Immediately following isometric warm up, participants performed 3 x 5s isometric maximal voluntary contractions (MVC). Participants were required to react to an audio prompt and were instructed to exert as much force as possible, as quickly as possible, in response to the prompt. The gap between prompts was randomized, such that participants could not anticipate their next contraction; in this way, an accurate contraction onset could be determined [45], allowing rate of torque development (RTD) to be calculated. The contraction containing the highest peak torque was designated MVC. From this contraction RTD was calculated over 0-300ms from the onset of contraction (± 2SD from baseline) using MATLAB version (R2010b) software (The MathWorks, Inc.). Participants were instructed not to hold back any effort for subsequent contractions. The same investigator provided standardized verbal commands and encouragement, to assist the participants in achieving maximal effort for every contraction; coefficient of variation was ensured to be lower than 5% across sets of 3 contractions. Impaired muscle force, in combination with impaired velocity (RTD), is considered the most appropriate indirect measure of EIMD [46].
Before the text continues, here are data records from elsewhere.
/-- The progress a STAGE record's words hold, from the counters on, and the pointer list of the stage before. -/
def getRun (started : Bool) (items : Nat) : Get (StageRun × List PtrEntry) :=
  Get.next (getList getW) fun counters => Get.next (getList getW) fun reissue =>
  Get.next (getList getInt) fun anchors =>
  Get.next (getList getPtr) fun ptrs =>
  Get.next (getList getW) fun aux =>
  Get.next (getList (Get.next getNat fun a => Get.next getNat fun b => Get.next getNat fun c => Get.next getNat fun d =>
    Get.next getNat fun e => Get.next getNat fun f => Get.next getNat fun g => Get.pure (⟨a, b, c, d, e, f, g⟩ : StatAcc))) fun stats =>
  Get.next (getList (Get.next getW fun e => Get.next getW fun p => Get.next getInt fun n => Get.next getNat fun d =>
    Get.next getW fun i => Get.pure (⟨e, p, n, d, i⟩ : Cand))) fun cands =>
  Get.next (getList (Get.next (getList getW) fun ws => Get.next getInt fun n => Get.next getNat fun d =>
    Get.next (getList getInt) fun rs => Get.next (getList getInt) fun cs => Get.next getW fun eta => Get.next getW fun lam =>
    Get.pure (⟨ws.map (BitVec.ofNat 64), n, d, rs, cs, eta, lam⟩ : GroupRun))) fun groups =>
  Get.next (getList getPtr) fun src =>
  Get.next (getList (Get.next getW fun k => Get.next (getList getInt) fun vs => Get.next getNat fun a => Get.next getNat fun b =>
    Get.pure (⟨k, vs, a, b⟩ : Partial))) fun parts =>
  Get.next (getList getW) fun acq => Get.next getW fun lap => Get.next getW fun peak =>
  Get.pure ({ StageRun.idle with
    started := started, items := items, counters := counters, reissue := reissue, anchors := anchors, ptrs := ptrs
    aux := aux.map (BitVec.ofNat 64), stats := stats, cands := cands, groups := groups, parts := parts, acq := acq
    blocks := if lap = 1 then [(2, 0, 0)] else [], peaks := [(0, peak)] }, src)

/-- Add what another progress record holds. -/
def addRec (stage : Nat) (e : Entry) (r : PRec) : Entry :=
  let ws := bytesNat r.body
  let run := e.run
  if r.type = 2 then
    let n := ws.getD 0 0
    let k := ceilDiv n 64
    { e with run := { run with
      done := (wordBits n ((ws.drop 2).take k)).map fun i => ⟨goneArray, i⟩
      adds := wordBits n ((ws.drop (2 + k)).take k)
      commits := wordBits (ws.getD 1 0) (ws.drop (2 + 2 * k)) } }
  else if r.type = 3 then
    let n := ws.length - 2
    { e with run := { run with red := run.red ++ [⟨r.key, (ws.take n).map (sext 64), ws.getD n 0, ws.getD (n + 1) 0⟩] } }
  else if r.type = 4 then
    if r.key = 16 then { e with ret := r.body }
    else if r.key = stage then { e with run := { run with outBuf := r.body } }
    else { e with handover := r.body }
  else if r.type = 5 then
    { e with run := { run with seams := run.seams ++ [⟨r.key / 2 ^ 32, r.key % 2 ^ 32,
      ⟨(ws.drop 4).map (sext 64), sext 64 (ws.getD 1 0), ws.getD 2 0, ws.getD 3 0⟩, decide (ws.getD 0 0 = 1)⟩] } }
  else if r.type = 7 then { e with run := { run with sweeps := run.sweeps ++ [(r.key, ws.getD 0 0, ws.getD 1 0)] } }
  else if r.type = 6 then
    { e with run := { run with gates := run.gates ++ [⟨r.key / 2 ^ 32, r.key % 2 ^ 32, ws.headD 0, ws.drop 1⟩] } }
  else if r.type = 8 then
    { e with run := { run with scores := run.scores ++ [⟨r.key / 2 ^ 32, r.key % 2 ^ 32, ws.headD 0, ws.drop 1⟩] } }
  else e

/-- The entry a kept command becomes: number id, context n with first ring `first`, bound to the current interval (R372). -/
def readEntry (id n part first tick : Nat) (p : Packet) : List PRec → Option Entry
  | [] => none
  | st :: rest =>
    let ws := bytesNat st.body
    let fl := ws.getD 3 0
    let stage := ws.getD 4 0
    (getNat (ws.drop 6)).bind fun sp => (getNat sp.2).bind fun co =>
      let m := co.2
      (getRun (fl.testBit 4) (m.getD 3 0) (m.drop 4)).map fun r =>
        rest.foldl (addRec stage)
          { id := id, ctx := n, ring := first + ws.getD 1 0, part := part, pkt := p, lc := fl.testBit 0, admitTick := tick,
            held := none, begun := fl.testBit 1, stage := stage, run := { r.1.1 with startTick := tick }, handover := [], srcPtrs := r.1.2, space := [], ret := [],
            under := fl.testBit 2, sat := fl.testBit 3, spills := sp.1, core := co.1, seeded := true, paged := true, seed := m.getD 0 0, step0 := m.getD 1 0,
            edges := ws.getD 5 0, detail := m.getD 2 0, recvd := [], stagedVals := [], stagedRaw := [], done := false }

end Sys2Proof.Machine
end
Following determination of baseline MVC, for each leg, subjects performed a submaximal isometric muscle action following a trapezoidal template (Fig 1E and 1F). Participants linearly increased the magnitude of isometric contraction, tracing the shape of the template, from 0–60% (of baseline MVC) for 6s, at a rate of ~10%.s-1; the contraction level was held steady at 60% for 10s, then linearly decreased from 60% - 0 at the same rate as above. Participants were instructed to completely relax the knee extensors at the start and end of each action; visual inspection of the quiescent portions before and after the signal confirmed that vastus lateralis was relaxed during these periods, and that no torque was generated. The template and output feedback trace were visible on a monitor positioned directly in front of the dynamometer. Participants were required to follow the template as closely as possible with their output trace. This contraction provided a stationary signal, sufficiently long to allow reliable decomposition of sEMG. The value of 60% of MVC was chosen, as studies have previously demonstrated force decrements of ≤40% following EIMD in knee extensors. However cross-correlation analysis of single motor units has typically been conducted using target forces <30% of MVC [47], limiting findings to motor units recruited at these lower forces. As EIMD predominantly affects higher force producing (type II) muscle fibres, it was critical to investigate MUFR responses at as high an isometric target force as possible, to permit study of a larger range of motor units.

Fig 1.

Example of raw sEMG captured concurrently on 4 channels (A—D), force output (Nm) and target (% of MVC) are also shown (in E and F, respectively). G Example of firing rate bar plot from one participant (40 motor units), vertical bars represent the firings of each motor unit. The force output trace is superimposed. Action potential shapes associated with each identified motor unit, and the results of Decompose-Synthesize-Decompose-Compare accuracy tests (%) are presented along the left vertical axis (motor units number 5, 24, 37 and 42 are absent, as they did not achieve the required accuracy %).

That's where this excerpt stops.